Consensus Does Not Imply Truth

Despite Al Gore's claim that the consensus is that global warming is All-The-Fault-Of-The-Evil-Humans©, the inconvenient truth is that there is no consensus. Too many respected climatologists, meteorologists, and other climate scientists disagree, saying that there is not enough data or that the models used to process the data are seriously flawed. Some dissenters are saying that humans have had little, if any effect on the climate and that what changes have been seen are part of a natural process.

Moonbattery has a number of links that names names of those standing up against the so-called consensus that all global warming is caused by humans. Many do not deny there is some kind of global climate change, but they do not look at humans as the cause. After all, climate change has been an ongoing phenomenon since Earth has had an atmosphere. Too many people seem to think that normal climate is what they've been experiencing during their lifetimes or the lifetimes of their parents or grandparents. But within the past 2000 years the climate worldwide has been both warmer and cooler than it has been over the past 100 years.

So what is considered 'normal' in regards to climate? I guess it depends upon each period of time one is talking about. Perhaps we should be speaking about average climate versus normal. But what would the
response of the It's-All-The-Fault-Of-The-Evil-Humans cabal if they found out the average climate for any given area on Earth is warmer than it is presently? Would they then be guilty of promoting global cooling to keep global temperatures below the' average' temperatures? It's all a matter of perspective, isn't it?

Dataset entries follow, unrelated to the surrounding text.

-- ==== Sys2Proof/Machine/Image.lean ====
section
/-! DEFINITION. What every loaded image shares (09_decode_legs.md R193, R194): the section table and the SHA-256 digest
(FIPS 180-4). -/

namespace Sys2Proof.Machine

/-! ### SHA-256

09 R193 names SHA-256 and rests it on FIPS 180-4. That text gives its constants by the primes they come from, and so does
this one; words are numbers below 2^32. The hash in progress is two runs of four words: each round pushes one new word onto each run. -/

/-- The first n primes above those of `ps`, by trial of the numbers from m on; `fuel` bounds the trials. -/
def primesFrom : Nat → Nat → List Nat → List Nat
  | 0, _, ps => ps
  | fuel + 1, m, ps => primesFrom fuel (m + 1) (if ps.all (fun p => m % p != 0) then ps ++ [m] else ps)

/-- The 64 primes below 312. -/
def shaPrimes : List Nat := primesFrom 310 2 []

/-- The first 32 fraction bits of the d-th root of p (its integer part is below 8), one bit at a time from the top. -/
def rootFraction (d p : Nat) : Nat :=
  (List.range 35).foldl (fun r i => let q := r + 2 ^ (34 - i); if q ^ d ≤ p * 2 ^ (32 * d) then q else r) 0 % 2 ^ 32

/-- A run of four words, latest first. -/
structure ShaRun where
  v : Nat
  v1 : Nat
  v2 : Nat
  v3 : Nat
deriving DecidableEq, Repr

def ShaRun.push (r : ShaRun) (x : Nat) : ShaRun := ⟨x % 2 ^ 32, r.v, r.v1, r.v2⟩
def ShaRun.plus (r q : ShaRun) : ShaRun :=
  ⟨(r.v + q.v) % 2 ^ 32, (r.v1 + q.v1) % 2 ^ 32, (r.v2 + q.v2) % 2 ^ 32, (r.v3 + q.v3) % 2 ^ 32⟩
def ShaRun.words (r : ShaRun) : List Nat := [r.v, r.v1, r.v2, r.v3]

/-- The hash before the first block: the square roots of the first eight primes. -/
def shaStart : ShaRun × ShaRun :=
  match shaPrimes.map (rootFraction 2) with
  | a :: b :: c :: d :: e :: f :: g :: h :: _ => (⟨a, b, c, d⟩, ⟨e, f, g, h⟩)
  | _ => (⟨0, 0, 0, 0⟩, ⟨0, 0, 0, 0⟩)

/-- A word shifted right by `sh` (32 or more: nothing of it) and exclusive-ored with its rotations to the right. -/
def turned (x sh : Nat) (rots : List Nat) : Nat :=
  rots.foldl (fun y n => y ^^^ (x / 2 ^ n ||| x * 2 ^ (32 - n) % 2 ^ 32)) (x / 2 ^ sh)

/-- The rounds, one per prime: the window holds the sixteen message words that the next rounds take, and each round takes the first and
adds one behind. -/
def shaRounds : List Nat → List Nat → ShaRun × ShaRun → ShaRun × ShaRun
  | [], _, h => h
  | p :: ps, win, (hi, lo) =>
    let w := win.headD 0
    let near := win.getD 1 0
    let far := win.getD 14 0
    let next := (w + turned near 3 [7, 18] + win.getD 9 0 + turned far 10 [17, 19]) % 2 ^ 32
    let picked := lo.v2 ^^^ (lo.v &&& (lo.v1 ^^^ lo.v2))
    let vote := (hi.v &&& hi.v1) ||| (hi.v2 &&& (hi.v ||| hi.v1))
    let t := lo.v3 + turned lo.v 32 [6, 11, 25] + picked + rootFraction 3 p + w
    shaRounds ps (win.drop 1 ++ [next]) (hi.push (t + turned hi.v 32 [2, 13, 22] + vote), lo.push (hi.v3 + t))

/-- One 64-byte block: the words are big-endian. -/
def shaBlock (h : ShaRun × ShaRun) (blk : List Byte) : ShaRun × ShaRun :=
  let r := shaRounds shaPrimes ((chunks 4 blk).map (fun q => leNat q.reverse)) h
  (h.1.plus r.1, h.2.plus r.2)

/-- The 32-byte SHA-256 digest of a byte string: a bit 1, zeros and the length in bits fill the last block. -/
def sha256 (m : List Byte) : List Byte :=
  let fill := List.replicate ((119 - m.length % 64) % 64) 0
  let h := (chunks 64 (m ++ 0x80 :: fill ++ (leBytes 8 (8 * m.length)).reverse)).foldl shaBlock shaStart
  ((h.1.words ++ h.2.words).map (fun v => (leBytes 4 v).reverse)).flatten

/-- HMAC-SHA-256 (RFC 2104) with a key of at most 64 bytes. -/
def hmac256 (key m : List Byte) : List Byte :=
  let k := key ++ List.replicate (64 - key.length) 0
  sha256 (k.map (· ^^^ 0x5C) ++ sha256 (k.map (· ^^^ 0x36) ++ m))

/-! ### Image frame (09 R193, R194) -/

/-- The length field and the digest at the end agree with the bytes (09 R193; reason 2 of Table 09-10, reason 1 of 11 R236). -/
def imageWhole (img : List Byte) (bytes : Nat) : Bool :=
  decide (96 ≤ img.length) && bytes == img.length && sha256 (img.take (img.length - 32)) == img.drop (img.length - 32)

/-- A bit field of header word w. -/
def hw (img : List Byte) (w lo n : Nat) : Nat := bitsOf (u64 img (8 * w)) lo n

/-- Bits of header word w outside the listed ranges must be zero (09 R193). -/
def hwZero (img : List Byte) (w : Nat) (used : List (Nat × Nat)) : Bool :=
  let m := used.foldl (fun m (lo, n) => m ||| ((2 ^ n - 1) * 2 ^ lo)) 0
  (u64 img (8 * w)) &&& (2 ^ 64 - 1 - m) == 0

/-- The section-table entries (09 R194). -/
def sectsAt (img : List Byte) (off : Nat) : Nat → List Sect
  | 0 => []
  | n + 1 =>
    let w0 := u64 img off
    { ty := bitsOf w0 0 8, lane := bitsOf w0 8 4, len := bitsOf w0 24 40, off := u64 img (off + 8) } :: sectsAt img (off + 16) n

/-- Two sections overlap. -/
def sectsMeet (a b : Sect) : Bool := a.off < b.off + b.len && b.off < a.off + a.len

/-- Two sections have one type on one lane, all lanes (0xF) counting as every lane. -/
def sectsSame (a b : Sect) : Bool := a.ty == b.ty && (a.lane == b.lane || a.lane == 15 || b.lane == 15)

def pairwiseOk (bad : Sect → Sect → Bool) : List Sect → Bool
  | [] => true
  | x :: xs => !xs.any (bad x) && pairwiseOk bad xs

/-- The rules of 09 R194: types among `types`, lanes 0 to 9 or 0xF, 64-byte alignment, no overlap with another section, the
header, the section table or the digest, and each type at most once per lane. -/
def sectsOk (img : List Byte) (off count : Nat) (types : List Nat) (ss : List Sect) : Bool :=
  let fin := img.length - 32
  decide (off + 16 * count ≤ fin) &&
  ss.all (fun x => types.contains x.ty && (decide (x.lane < 10) || x.lane == 15) && x.off % 64 == 0 &&
    decide (64 ≤ x.off) && decide (x.off + x.len ≤ fin) &&
    !(decide (0 < x.len) && decide (x.off < off + 16 * count) && decide (off < x.off + x.len))) &&
  pairwiseOk sectsMeet (ss.filter (fun x => 0 < x.len)) && pairwiseOk sectsSame ss

/-- The bytes of a section. -/
def sectBytes (img : List Byte) (x : Sect) : List Byte := bytesAt img x.off x.len

/-- The bytes of the section of a type (a table whose sections all have one lane), none where it is missing. -/
def sectOf (img : List Byte) (ss : List Sect) (ty : Nat) : Option (List Byte) :=
  (ss.find? (fun x => x.ty == ty)).map (sectBytes img)

end Sys2Proof.Machine
end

All of that notwithstanding, Al Gore's claim that there is scientific consensus should be a warning, not the end of the argument for or against anthropogenic global warming. As author and physician Michael Crichton said:

Let's be clear: the work of science has nothing whatever to do with consensus. Consensus is the business of politics. Science, on the contrary, requires only one investigator who happens to be right, which means that he or she has results that are verifiable by reference to the real world. In science consensus is irrelevant. What is relevant is reproducible results. The greatest scientists in history are great precisely because they broke with the consensus…

So consensus as Al Gore defines it means nothing when it comes to science, because science can not be legislated nor defined by ideology, such as Al Gore's. Science must stand on its own, and so it is with the science of global climate change.